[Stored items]
######

-- ==== Sys2Proof/Laws/HomeFrame.lean ====
section
/-! SUPPORT. What the coherence homes, the memory controllers and the pigeonhole unit never change when they serve a request, even one that
reveals the loss of a stack: time, power, the module, security and the queue. -/

namespace Sys2Proof.Machine

/-- The parts of the state that no request to a home changes. -/
structure HomeFrame (s t : State) : Prop where
  variant : t.variant = s.variant
  stg : t.stg = s.stg
  pwr : t.pwr = s.pwr
  mdl : t.mdl = s.mdl
  sec : t.sec = s.sec
  pending : t.pending = s.pending

theorem HomeFrame.refl (s : State) : HomeFrame s s := ⟨rfl, rfl, rfl, rfl, rfl, rfl⟩

/-- What writes none of these parts keeps the frame. -/
theorem HomeFrame.same {z s t : State} (h : HomeFrame z s) (e0 : t.variant = s.variant) (e1 : t.stg = s.stg) (e2 : t.pwr = s.pwr) (e3 : t.mdl = s.mdl) (e4 : t.sec = s.sec) (e5 : t.pending = s.pending) : HomeFrame z t :=
  ⟨e0.trans h.variant, e1.trans h.stg, e2.trans h.pwr, e3.trans h.mdl, e4.trans h.sec, e5.trans h.pending⟩

theorem homeFrame_mk {z s : State} {variant : Variant} {stg : Stage} {ldg : Ledger} {errs : List ErrRec} {errSeq : Nat} {innk : Innkeeper} {itins : Tab (Option Itin)} {regions : List Region} {clusters : Tab Cluster} {homes : Tab Home} {ctls : Tab Ctl} {mem : List Host.Cell} {chkXor : Tab (BitVec 32)} {porters : Tab Porter} {ptrCfg : PtrCfgReg} {ptrCfgEff : PtrCfgReg} {px : Tab PxDie} {net : Net} {pwr : Power} {mdl : Module} {sec : Security} {sb : Sideband} {freeCtr : Nat} {pending : List Instr}
    (e0 : variant = s.variant) (e1 : stg = s.stg) (e2 : pwr = s.pwr) (e3 : mdl = s.mdl) (e4 : sec = s.sec) (e5 : pending = s.pending) (h : HomeFrame z s) :
    HomeFrame z (State.mk variant stg ldg errs errSeq innk itins regions clusters homes ctls mem chkXor porters ptrCfg ptrCfgEff px net pwr mdl sec sb freeCtr pending) := h.same e0 e1 e2 e3 e4 e5

theorem HomeFrame.ofSnd {z : State} {α : Type} {p : α × State} {a : α} {t : State} (e : p = (a, t)) (h : HomeFrame z p.2) : HomeFrame z t := by
  subst e; exact h
theorem HomeFrame.ofThd {z : State} {α β : Type} {p : α × β × State} {a : α} {b : β} {t : State} (e : p = (a, b, t)) (h : HomeFrame z p.2.2) :
    HomeFrame z t := by subst e; exact h

theorem ite_frame {z : State} {c : Prop} [Decidable c] {a b : State} (ha : HomeFrame z a) (hb : HomeFrame z b) : HomeFrame z (if c then a else b) := by
  split <;> assumption
theorem ite_frame_snd {z : State} {α : Type} {c : Prop} [Decidable c] {a b : α × State} (ha : HomeFrame z a.2) (hb : HomeFrame z b.2) :
    HomeFrame z (if c then a else b).2 := by split <;> assumption
theorem ite_frame_thd {z : State} {α β : Type} {c : Prop} [Decidable c] {a b : α × β × State} (ha : HomeFrame z a.2.2) (hb : HomeFrame z b.2.2) :
    HomeFrame z (if c then a else b).2.2 := by split <;> assumption

theorem forEach_frame (z : State) {α : Type} {f : α → State → State} (h : ∀ x t, HomeFrame z t → HomeFrame z (f x t)) (xs : List α) {s : State}
    (hs : HomeFrame z s) : HomeFrame z (forEach xs f s) := by
  induction xs generalizing s with
  | nil => exact hs
  | cons x xs ih => exact ih (h x s hs)

theorem foldl_frame (z : State) {α : Type} {f : State → α → State} (h : ∀ t x, HomeFrame z t → HomeFrame z (f t x)) (xs : List α) {s : State}
    (hs : HomeFrame z s) : HomeFrame z (xs.foldl f s) := by
  induction xs generalizing s with
  | nil => exact hs
  | cons x xs ih => exact ih (h s x hs)

theorem foldl_frame_snd (z : State) {α β : Type} {f : β × State → α → β × State} (h : ∀ p x, HomeFrame z p.2 → HomeFrame z (f p x).2)
    (xs : List α) {p : β × State} (hp : HomeFrame z p.2) : HomeFrame z (xs.foldl f p).2 := by
  induction xs generalizing p with
  | nil => exact hp
  | cons x xs ih => exact ih (h p x hp)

######

WHAT YOU HAVE TO DO>
Among the records, find the lines that contain "subst" and copy each of them.

TASK RESULT>
  subst e; exact h
    HomeFrame z t := by subst e; exact h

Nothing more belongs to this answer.